## What the task requires
Output, exactly as written, the lines of the data below from the one containing "bytes spell. -/" to the end.

Dataset entries
■ ■ ■

-- ==== Sys2Proof/Word.lean ====
section
/-! DEFINITION. The word types of the FVZ-1632 and their plainest arithmetic: web counts and the comparison
of R8, `round_half_up` and `ceil` on integers, saturation, and the conversions between the two fixed-point
positions (whole web counts, and web counts with the 12 fraction bits of R33). -/

namespace Sys2Proof

/-- A 32-bit register word. -/
abbrev Word := BitVec 32

/-- A byte. -/
abbrev Byte := BitVec 8

/-- A web count (R7): 48 bits, wraps modulo 2^48. -/
abbrev WC := BitVec 48

/-- A web position with 12 fraction bits (W_f of R33, T of R38): 48.12, wraps modulo 2^60. -/
abbrev Pos := BitVec 60

/-- The whole web count of a position (R33: only the integer part of W_f is W). -/
def Pos.wc (p : Pos) : WC := p.extractLsb' 12 48

/-- A whole web count as a position with fraction 0. -/
def WC.pos (w : WC) : Pos := w.zeroExtend 60 <<< 12

/-- `d = (X − Y) mod 2^48` of R8. -/
def WC.dist (x y : WC) : Nat := (x - y).toNat

/-- R8: X is ahead of Y when `d` lies from 1 to 2^47 − 1. -/
def WC.ahead (x y : WC) : Bool := 1 ≤ WC.dist x y && WC.dist x y < 2 ^ 47

/-- R8: X is behind Y when `d` is 2^47 or more. -/
def WC.behind (x y : WC) : Bool := 2 ^ 47 ≤ WC.dist x y

/-- R8 on positions with 12 fraction bits: the difference is taken modulo 2^60, half the range is ahead. -/
def Pos.ahead (x y : Pos) : Bool := 1 ≤ (x - y).toNat && (x - y).toNat < 2 ^ 59

/-- R8 on positions: behind. -/
def Pos.behind (x y : Pos) : Bool := 2 ^ 59 ≤ (x - y).toNat

/-- The signed difference `X − Y` of two positions, in 1/4,096 wc. -/
def Pos.diff (x y : Pos) : Int := (x - y).toInt

/-- A position moved by a signed amount in 1/4,096 wc. -/
def Pos.move (x : Pos) (d : Int) : Pos := x + BitVec.ofInt 60 d

/-- `floor(a / b)` on integers (towards minus infinity), 0 for `b = 0`. -/
def floorDiv (a b : Int) : Int := Int.fdiv a b

/-- `round_half_up(a / b) = floor(a / b + 1/2)` for `b > 0` (R80, R130). -/
def roundHalfUp (a b : Int) : Int := Int.fdiv (2 * a + b) (2 * b)

/-- `ceil(a / b)` on naturals. -/
def ceilDiv (a b : Nat) : Nat := (a + b - 1) / b

/-- `min` into a range. -/
def clampNat (lo hi x : Nat) : Nat := min hi (max lo x)

/-- Clamp of an integer into `[lo, hi]`. -/
def clampInt (lo hi x : Int) : Int := min hi (max lo x)

/-- A signed value saturated at ±(2^31 − 1) (TBS_SLEW_D, R48). -/
def sat31 (x : Int) : Int := clampInt (-(2 ^ 31 - 1)) (2 ^ 31 - 1) x

/-- Bit `i` of a word as 0 or 1. -/
def bitOf {w : Nat} (x : BitVec w) (i : Nat) : Bool := x.getLsbD i

/-- Bits `[lo + n − 1 : lo]` of a word as a natural number. -/
def bits {w : Nat} (x : BitVec w) (lo n : Nat) : Nat := (x.toNat >>> lo) % 2 ^ n

/-- A word with bits `[lo + n − 1 : lo]` replaced by `v` (taken modulo 2^n). -/
def setBits (x : Word) (lo n v : Nat) : Word :=
  let m : Nat := (2 ^ n - 1) <<< lo
  (x &&& ~~~(BitVec.ofNat 32 m)) ||| (BitVec.ofNat 32 ((v % 2 ^ n) <<< lo))

/-- Two's-complement reading of the low `n` bits of a natural number. -/
def signed (n v : Nat) : Int :=
  let u := v % 2 ^ n
  if 2 * u < 2 ^ n then (u : Int) else (u : Int) - 2 ^ n

/-- The low `n` bits of an integer, as a natural number. -/
def unsigned (n : Nat) (v : Int) : Nat := (v % (2 ^ n : Nat)).toNat

/-- The number of a Boolean. -/
def b2n (b : Bool) : Nat := if b then 1 else 0

/-- A map over a vector that the kernel evaluates. -/
def vmap {α β : Type} {n : Nat} (f : α → β) (v : Vector α n) : Vector β n :=
  ⟨⟨v.toList.map f⟩, by simp⟩

/-- The vector of `f 0 … f (n − 1)`, by list. -/
def vgen {α : Type} (n : Nat) (f : Nat → α) : Vector α n :=
  ⟨⟨(List.range n).map f⟩, by simp⟩

/-- A constant vector. -/
def vrep {α : Type} (n : Nat) (a : α) : Vector α n := ⟨⟨List.replicate n a⟩, by simp⟩

/-- Change of one element of a vector. -/
def vupd {α : Type} {n : Nat} (v : Vector α n) (i : Fin n) (f : α → α) : Vector α n :=
  v.set i (f v[i])

/-- The little-endian bytes of a number, `n` of them. -/
def leBytes : Nat → Nat → List Byte
  | 0, _ => []
  | n + 1, v => BitVec.ofNat 8 v :: leBytes n (v / 256)

/-- The number that little-endian bytes spell. -/
def ofLeBytes : List Byte → Nat
  | [] => 0
  | b :: bs => b.toNat + 256 * ofLeBytes bs

end Sys2Proof
end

■ ■ ■

## Solution to the exercise
/-- The number that little-endian bytes spell. -/
def ofLeBytes : List Byte → Nat
  | [] => 0
  | b :: bs => b.toNat + 256 * ofLeBytes bs

end Sys2Proof
end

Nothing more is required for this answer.